Let's say I have a decision problem $P$ on graphs for which I know that it is NP-hard on graphs with maximum degree $d$. Does this then imply that it is NP-hard on $d$-regular graphs? Although it might seem obviously true, maybe it is inherent in the reduction to show that $P$ is hard, that some vertices have degree less than $d$.
No, it is not true in general.
A general problem being NP-Hard does not imply a specialization will be NP-Hard. It is true the other way round.
For instance, MAX-CUT is NP-Hard for general graphs, but for the class of planar graphs, it is in P.
In your case, the $d$-regular graphs are a special case of graphs of max degree $d$, so NP-Hardness for max degree $d$ is not an automatic proof of NP-Hardness of $d$ regular graphs.

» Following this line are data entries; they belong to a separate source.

theorem exec_thermalHistorySave_eq : exec .thermalHistorySave s = .next (if s.phase = 2 ∧ s.power.committed = false then s.saveHist else s) := by
  rw [exec_thermalHistorySave, execThermalHistorySave]
  by_cases on : s.phase = 2 ∧ s.power.committed = false
  · rw [if_pos on, if_neg (by simp [on])]
  · rw [if_neg on, if_pos (by simpa [imp_iff_not_or] using on)]

end

/-! ## Seconds and events (R402, R403, R417, R507) -/

section
variable {s : State}

theorem exec_gladeSecond_off (off : (s.power.rail 0).on = false) : exec .gladeSecond s = .next s := by
  rw [exec_gladeSecond, execGladeSecond, if_pos (by rw [off]; rfl)]

theorem exec_gladeSecond_on (on : (s.power.rail 0).on = true) : exec .gladeSecond s =
    let t : State := { s with glade := { s.glade with elapsed := (s.glade.elapsed + 1) % 2 ^ 32 } }
    .next (each ((upto 32).filter (fun z => t.zoneType z != 0xFF)) t.opSecond State.zoneSecond).renewBounds := by
  rw [exec_gladeSecond, execGladeSecond, if_neg (by simp [on])]

variable {x : FifoItem} {l : List FifoItem}

theorem exec_eventFifoTake_held (h : s.evfHand = x :: l) : exec .eventFifoTake s = .next (({ s with evfHand := l } : State).handleItem x) := by
  rw [exec_eventFifoTake, execEventFifoTake, h]

theorem exec_eventFifoTake_oldest (hh : s.evfHand = []) (h : s.evf = x :: l) : exec .eventFifoTake s = .next (({ s with evf := l } : State).handleItem x) := by
  rw [exec_eventFifoTake, execEventFifoTake, hh, h]

theorem exec_eventFifoTake_empty (hh : s.evfHand = []) (h : s.evf = []) : exec .eventFifoTake s = .next s := by
  rw [exec_eventFifoTake, execEventFifoTake, hh, h]

end

/-- Settles O38: a tile's sleep by whether it may sleep, enters or wakes, the package's by its condition, a sample by the sensor and its range, a second by the Glade rail, the FIFO by its oldest item. -/
theorem sleepThermalAndTimeStepsTakeEffect : Obligations.SleepThermalAndTimeStepsTakeEffect := by
  unfold Obligations.SleepThermalAndTimeStepsTakeEffect
  intro s tile sensor d temp
  exact ⟨exec_tileIdleT1_sleeps, exec_tileIdleT2_begins, exec_tileIdleT3_begins, exec_tileIdleT1_idle, exec_tileIdleT2_idle, exec_tileIdleT3_idle,
    fun here => ⟨exec_tileSleepEntryDone_enters here, exec_tileWake_present here, exec_tileWakeDone_wakes here⟩,
    exec_tileSleepEntryDone_idle, exec_tileWake_absent, exec_tileWakeDone_idle, ⟨exec_p1Enter_enters, exec_p1Enter_idle⟩, ⟨exec_p2Enter_enters, exec_p2Enter_idle⟩, rfl,
    exec_thermalSample_unsampled, fun sampled => ⟨exec_thermalSample_fault sampled, exec_thermalSample_good sampled⟩,
    ⟨exec_thermalRestart_starts, exec_thermalRestart_idle⟩, exec_thermalHistorySave_eq, exec_gladeSecond_off, exec_gladeSecond_on, rfl,
    fun _ _ => exec_eventFifoTake_held, fun _ _ ⟨hh, h⟩ => exec_eventFifoTake_oldest hh h, fun ⟨hh, h⟩ => exec_eventFifoTake_empty hh h⟩

end Sys2Proof.Machine
end

section
/-! PROOFS. The sideband's common command codes and the reads of its response (14, R447, R454 to R456). -/
namespace Sys2Proof.Machine

/-! ## The commands' meanings: common command codes -/

theorem exec_entdaa (n : Nat) (s : State) : exec (.entdaa n) s = execEntdaa n s := rfl
theorem exec_sidebandPrivateRead (s : State) : exec .sidebandPrivateRead s = execSidebandPrivateRead s := rfl
theorem exec_getpid (s : State) : exec .getpid s = .next (s.directCcc (fun s => s.ccc (le 6 s.pid).reverse)) := rfl
theorem exec_getbcr (s : State) : exec .getbcr s = .next (s.directCcc (fun s => s.ccc [0x06#8])) := rfl
theorem exec_getdcr (s : State) : exec .getdcr s = .next (s.directCcc (fun s => s.ccc [0x00#8])) := rfl
theorem exec_getmwl (s : State) : exec .getmwl s = .next (s.directCcc (fun s => s.ccc (le 2 s.sb.mwl).reverse)) := rfl
theorem exec_getmrl (s : State) : exec .getmrl s = .next (s.directCcc (fun s => s.ccc (le 2 s.sb.mrl).reverse)) := rfl
theorem exec_getstatus (s : State) : exec .getstatus s = .next (s.directCcc (fun s =>
    ({ s with freeCtr := s.freeCtr + 1 } : State).ccc (Config.standardPayload 0x90 [] s.freeCtr))) := rfl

In fact, for a concrete example, look at this cstheory question: Is there a problem that is easy for cubic graph but hard for graphs with maximum degree 3? with the following answer(by David Eppstein) in the affirmative (copied for convenience):
Here's a reasonably natural one: on an input $(G,k)$, determine whether $G$ has a connected regular subgraph with at least $k$ edges. For 3-regular graphs this is trivial, but if max degree is 3 and the input is connected, not a tree, and not regular, then the largest such subgraph is the longest cycle, so the problem is NP-complete.